1 группа - 27 пациентов (42,2 %) - полипозная трансформация слизистой в стадии выраженного воспаления в гистологических срезах наблюдались полипы, покрытые реснитчатым эпителием, с обильной воспалительной инфильтрацией в клеточном составе, которой преобладали эозинофильные нейтрофилы, плазматические клетки, а также наблюдалось умеренное полнокровие и отек (рис. 3).

2 группа - 6 пациентов (9,3 %) - на фоне длительно существующего хронического воспаления наблюдаются кисты, выстланные уплощенным реснитчатым эпителием, местами без эпителиальной выстилки (рис.  4).
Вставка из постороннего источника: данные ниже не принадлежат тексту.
-- ==== Sys2Proof/Laws/ReachStore.lean ====
section
/-! SUPPORT. What the operations of the stage, the archive, the annotations, the readouts and the record store
do to the view of Laws/Moves.lean. -/

namespace Sys2Proof.Machine

/-! ### Busy operations -/

theorem State.acceptBusy_leads (l : Link) (c : BusyCmd) (s : State) :
    (s.acceptBusy l c).leads (Inner s) :=
  State.accept_leads (((State.beginOp_inner l c s).trans (State.claimWrite_inner _ _)).trans
    (State.settle_inner _))

theorem State.giveBack_inner (l : Link) (r : Reason) (i : Option Nat) (s : State) :
    Inner s (s.giveBack l r i) :=
  ((State.endOp_inner _ _ _ _ _ s).trans (State.dropGrant_inner _)).trans (State.settle_inner _)

theorem State.commit_inner (g : Grant) (l : Link) (ok : Bool) (r : Reason) {p : State → State}
    {s : State} (h : Inner s (p s)) : Inner s (s.commit g l ok r p) := by
  unfold State.commit
  split
  · exact h.trans (State.startGrant_inner g _)
  · exact State.giveBack_inner _ _ _ s

theorem State.programStage_inner (g : StageSet) (s : State) : Inner s (s.programStage g) :=
  State.programArea_inner _ (fun _ => .inl rfl) s

theorem State.programApproval_inner (l : Link) (s : State) : Inner s (s.programApproval l) := by
  unfold State.programApproval
  split
  · exact State.programArea_inner _ (fun _ => .inl rfl) s
  · exact State.programStage_inner _ s

theorem State.programPointers_inner (r : RingName) (p : Pointers) (s : State) :
    Inner s (s.programArea (ConfigArea.setPointers r p)) :=
  State.programArea_inner _ (fun _ => .inl (by cases r <;> rfl)) s

theorem State.programReport_inner (l : Link) (y : Nat) (s : State) :
    Inner s (s.programReport l y) := by
  unfold State.programReport
  split
  · exact .refl s
  · exact (State.programImage_inner _ _ s).trans (State.setOpCmd_inner _ _ _)

theorem State.programMode_inner {m : Mode} (h : m ≠ .suspended) (s : State) :
    Inner s (s.programMode m) := State.programArea_inner _ (fun _ => .inr h) s

theorem State.commitStage_inner (g : Grant) (l : Link) (c : BusyCmd) (s : State) :
    Inner s (s.commitStage g l c) :=
  State.commit_inner _ _ _ _ (State.programStage_inner _ s)

theorem State.commitApprove_inner (g : Grant) (l : Link) (s : State) :
    Inner s (s.commitApprove g l) := by
  unfold State.commitApprove
  split
  · split
    · exact State.giveBack_inner _ _ _ s
    · exact (State.programApproval_inner l s).trans (State.startGrant_inner g _)
  · exact State.giveBack_inner _ _ _ s

/-! ### The stage -/

theorem State.putStage_inner (g : StageSet) (s : State) : Inner s (s.putStage g) :=
  Inner.via (State.swapArea_inner _) rfl

theorem State.staged_inner (g : Grant) (l : Link) (c : BusyCmd) (s : State) :
    Inner s (s.staged g l c) := by
  unfold State.staged
  exact (State.putStage_inner _ s).ite
    ((State.note_inner _ _ _ _).trans (State.raiseAll_inner known_stageChanged _))

theorem State.stageWithdrawn_inner (g : Grant) (s : State) : Inner s (s.stageWithdrawn g) :=
  ((State.putStage_inner _ s).trans (State.note_inner _ _ _ _)).trans
    (State.raiseAll_inner known_stageChanged _)

theorem State.stageRejected_inner (g : Grant) (s : State) : Inner s (s.stageRejected g) :=
  ((State.putStage_inner _ s).trans (State.note_inner _ _ _ _)).trans
    (State.raiseAll_inner known_stageChanged _)

theorem State.stageApproved_inner (g : Grant) (l : Link) (s : State) :
    Inner s (s.stageApproved g l) :=
  ((State.putStage_inner _ s).trans (State.note_inner _ _ _ _)).trans
    (State.raiseAll_inner known_stageChanged _)

theorem State.approveNow_inner (n : Tables) (s : State) : Inner s (s.approveNow n) :=
  Inner.via (State.swapArea_inner _) rfl

theorem State.approved_inner (g : Grant) (l : Link) (s : State) : Inner s (s.approved g l) := by
  unfold State.approved
  split
  · exact ((((State.approveNow_inner _ s).trans (State.note_inner _ _ _ _)).trans
      (State.note_inner _ _ _ _)).trans (State.raiseAll_inner known_stageChanged _)).trans
      (State.mainsAfter_inner State.writeEvent_inner _ _ _)
  · exact State.stageApproved_inner g l s

/-! ### The archive and the mode -/

theorem State.collected_inner (l : Link) (r : RingName) (n : Nat) (s : State) :
    Inner s (s.collected l r n) := by
  have h : Inner s { s with
      store := (s.store.setPointers r ((s.store.pointers r).collect n)).rearm r } := by
    refine .same ?_
    unfold Store.rearm
    split <;> cases r <;> rfl
  exact (h.trans (State.swapArea_inner _)).trans
    (State.endOp_inner _ _ _ _ _ _)

theorem State.reportSlot_inner (y i : Nat) (s : State) : Inner s (s.reportSlot y i) :=
  (Inner.refl s).ite (State.modSlot_inner _ _ s)

theorem State.reported_inner (l : Link) (y : Nat) (i : Option Nat) (s : State) :
    Inner s (s.reported l y i) := by
  unfold State.reported
  split
  · exact State.endOp_inner _ _ _ _ _ s
  · exact ((State.reportSlot_inner _ _ s).trans (State.putImage_inner _ _ _)).trans
      (State.endOp_inner _ _ _ _ _ _)

theorem State.setMode_inner {m : Mode} (h : m ≠ .suspended) (s : State) : Inner s (s.setMode m) :=
  .one (.mode _ m h)

theorem State.putMode_inner {m : Mode} (h : m ≠ .suspended) (s : State) : Inner s (s.putMode m) :=
  (State.setMode_inner h s).trans (State.swapArea_inner _)

theorem State.inServiceDone_inner (g : Grant) (l : Link) (s : State) :
    Inner s (s.inServiceDone g l) :=
  ((State.putMode_inner (by decide) s).trans (State.note_inner _ _ _ _)).trans
    (State.endOp_inner _ _ _ _ _ _)

theorem State.beginWithdrawal_inner (s : State) : Inner s s.beginWithdrawal := .same rfl

theorem State.withdrawn_inner (s : State) : Inner s s.withdrawn :=
  (State.putMode_inner (by decide) s).trans (State.beginWithdrawal_inner _)

theorem State.eraseStacks_inner (s : State) : Inner s s.eraseStacks := .same rfl

theorem State.eraseScan_inner (s : State) : Inner s s.eraseScan := .same rfl

theorem State.eraseRecorder_inner (s : State) : Inner s s.eraseRecorder := .one (.emptyQueue _)

theorem State.eraseStore_inner (s : State) : Inner s s.eraseStore :=
  (((Relation.ReflTransGen.single (.emptyRings s.view)).tail (.forget _)).tail
    (.program _ .commissioning (.inr (by decide)))).tail (.swap _)

theorem State.eraseRest_inner (s : State) : Inner s s.eraseRest :=
  .one (.mode _ .commissioning (by decide))

theorem State.eraseComplete_inner (l : Link) (s : State) : Inner s (s.eraseComplete l) :=
  ((((((State.eraseStacks_inner s).trans (State.eraseScan_inner _)).trans
    (State.eraseRecorder_inner _)).trans (State.eraseStore_inner _)).trans
    (State.eraseRest_inner _)).trans (State.mainsAfter_inner State.writeEvent_inner _ _ _)).trans
    (State.endOp_inner _ _ _ _ _ _)

/-! ### Annotations -/

theorem State.putMarks_inner (m : Marks) (s : State) : Inner s (s.putMarks m) := .same rfl

theorem State.walkOn_inner (op : AnnOp) (s : State) : Inner s (s.walkOn op) := by
  unfold State.walkOn
  split
  · exact State.endAnnotation_inner _ _ _ s
  · split
    · exact (State.setAnnotation_inner _ s).trans (State.setWaiting_inner _ _ _)
    · exact State.setAnnotation_inner _ s

theorem State.beginAnnotation_inner (op : AnnOp) (s : State) : Inner s (s.beginAnnotation op) :=
  (((State.putMarks_inner _ s).trans (State.beginOp_inner _ _ _)).trans
    (State.walkOn_inner _ _)).trans (State.settle_inner _)

theorem State.annotationRead_inner (op : AnnOp) (q : Nat) (s : State) :
    Inner s (s.annotationRead op q) := by
  unfold State.annotationRead
  split
  · exact State.walkOn_inner _ s
  · split
    · exact (State.setAnnotation_inner _ s).trans (State.setWaiting_inner _ _ _)
    · exact State.walkOn_inner _ s

theorem State.moveContribution_inner (o n : IntervalRec) (s : State) :
    Inner s (s.moveContribution o n) := .same rfl

theorem State.programRewrite_inner (q : Nat) (n : IntervalRec) (s : State) :
    Inner s (s.programRewrite q n) := .one (.putImage _ _ _)

theorem State.replaceImage_inner (q : Nat) (o n : IntervalRec) (s : State) :
    Inner s (s.replaceImage q o n) :=
  (Relation.ReflTransGen.single (.putInterval s.view _ _)).tail (.putImage _ _ _)

theorem State.completeRewrite_inner (op : AnnOp) (o n : IntervalRec) (s : State) :
    Inner s (s.completeRewrite op o n) :=
  (State.moveContribution_inner o n s).trans (State.setAnnotation_inner _ _)

/-! ### The normaliser's and the recorder's steps -/

theorem State.showSecond_inner (n : NormSet) (s : State) : Inner s (s.showSecond n) := .same rfl

theorem State.handSecond_inner (m : Mode) (n : NormSet) (s : State) :
    Inner s (s.handSecond m n) := by
  unfold State.handSecond
  split <;> exact .same rfl

theorem State.normaliseSecond_inner (p : SampleSet) (q : StackSet) (s : State) :
    Inner s (s.normaliseSecond p q) :=
  Inner.via ((State.showSecond_inner _ _).trans (State.handSecond_inner _ _ _)) rfl

theorem State.setRunning_inner (n : NormSet) (a : List AccSet) (s : State) :
    Inner s (s.setRunning n a) := by
  unfold State.setRunning
  split
  · exact .same rfl
  · exact .refl s

theorem State.accumulateSecond_inner (n : NormSet) (s : State) : Inner s (s.accumulateSecond n) :=
  Inner.via ((((State.addHanded_inner n _).trans (State.setRunning_inner _ _ _)).trans
    (State.runWork_inner _)).trans (State.settle_inner _)) rfl

theorem State.resumeQueued_inner (s : State) : Inner s s.resumeQueued := by
  unfold State.resumeQueued
  split
  · exact .refl s
  · split
    · exact State.walkOn_inner _ s
    · exact .refl s

theorem State.commitCloseDays_inner (d : Nat) (s : State) : Inner s (s.commitCloseDays d) := by
  unfold State.commitCloseDays
  split
  · exact State.refuseOp_inner _ _ s
  · split
    · exact State.endOp_inner _ _ _ _ _ s
    · exact ((State.note_inner _ _ _ s).trans (State.addWork_inner _ _)).trans
        (State.setOpCmd_inner _ _ _)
3 группа - 5 пациентов (7,8 %) - хроническое воспаление слизистой оболочки гайморовой пазухи с наличием одновременно кистозной и полипозной трансформации слизистой оболочки. При этом наблюдаются очаги грануляционной ткани разной степени зрелости и очаги склероза.

4 группа - 16 пациентов (25 %) - хроническое воспаление слизистой оболочке в стадии гнойного обострения различной степени выраженности без гиперпластического процесса (рис. 1,2).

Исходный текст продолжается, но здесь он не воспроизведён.